---- Source data
/-- One isle's part of a measurement; a change of its cap raises a record, whose word 1 is not stated.
DESIGN CHOICE: log entry 10. DEDUCED: log entry 25. -/
def State.heatIsle (s : State) (power : Nat) (temps : List Nat) (i : Nat) : State :=
  let hot := hotAfter (s.hot.getLsbD i) (temps.getD i 0)
  let old := (s.isle i).cap
  let cap := capAfter old power hot
  let slow := decide (2800 < power) && decide (old = 16)
  let put := fun (m : BitVec 16) (b : Bool) => if b then m ||| (1#16 <<< i) else m &&& ~~~(1#16 <<< i)
  let s := { s with hot := put s.hot hot, throttled := put s.throttled slow }
  if cap = old then s
  else
    ({ s with draws := s.draws + 1 }.modIsle i fun t => { t with cap := cap }).record {
      w0 := evKind 17, w1 := Config.freeWord s.draws, w2 := s.cycWord, w3 := 0 }

/-- THERMAL_MEASURE (R171, R416): `throttled` isles issue at most one MXA per 64 clk, which is timing only. -/
def execThermalMeasure (power : Nat) (temps : List Nat) (s : State) : Host.Outcome State Fault Refusal :=
  .next (if s.phase = .up then (List.range 16).foldl (fun s i => s.heatIsle power temps i) s else s)

/-! ### Cores that fail (R418) -/

/-- The matrix commands of a failed core are gone; those that came by MXSEND answer code 2. DESIGN CHOICE: log entry 54. -/
def State.failMx (s : State) (core : Nat) : State :=
  let ms := (s.core core).mxAll
  let s := s.modCore core fun c => { c with
    mxq := [], ldq := [], array := none, loader := none, arrayHeld := false, loaderHeld := false }
  let s := ms.foldl (fun s m =>
    match m.src with
    | .sent k g j => s.replyFor k g (.reg j) (mxStatus 2 0 0) m.acc
    | .own _ _ => s.perform m.acc) s
  s.keepParked s.parkedLives

/-- Task sets with a thread in a slot of the core. -/
def State.setsOn (s : State) (core : Nat) : List Nat :=
  ((s.slots.filter fun e => coreOf e.1 == core && decide (e.2.st ≠ .free)).filterMap (·.2.tsid)).eraseDups

/-- A set loses its threads on a failed core: all of it ends, but of a ferry set only its task there.
DESIGN CHOICE: log entry 54. -/
def State.failSet (s : State) (core tsid : Nat) : State :=
  if !s.hasSet tsid then s
  else if (s.tset_ tsid).ferry then
    ((s.setSlots tsid).filter fun k => coreOf k == core).foldl (fun s k => (s.endTask k).freeSlot k) s
  else s.endSet tsid (BitVec.ofNat 64 (3 * 2 ^ 32 + core))

/-- CORE_FAIL (R418). DESIGN CHOICE: log entry 54. -/
def execCoreFail (core : Nat) (s : State) : Host.Outcome State Fault Refusal :=
  .next (if decide (core < 768) && s.placeable core && decide (s.phase = .up) then
    let s := s.modCore core fun c => { c with excluded := true, failed := true, inbox := [], sendq := [] }
    let s := s.failMx core
    let s := (s.setsOn core).foldl (fun s t => s.failSet core t) s
    let s := s.modCore core fun c => { c with
      leases := [], leaseWait := [], accs := List.replicate 8 .dead, accv := List.replicate 8 0, ws := [], owner := [], mxDirty := [] }
    s.record { w0 := evKind 19, w1 := BitVec.ofNat 64 core, w2 := s.cycWord, w3 := 0 }
  else s)

end Sys2Proof.Machine
end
--------
Exercise goal →
Total lines with "failMx" in the records above: report that figure alone.

Worked solution →
2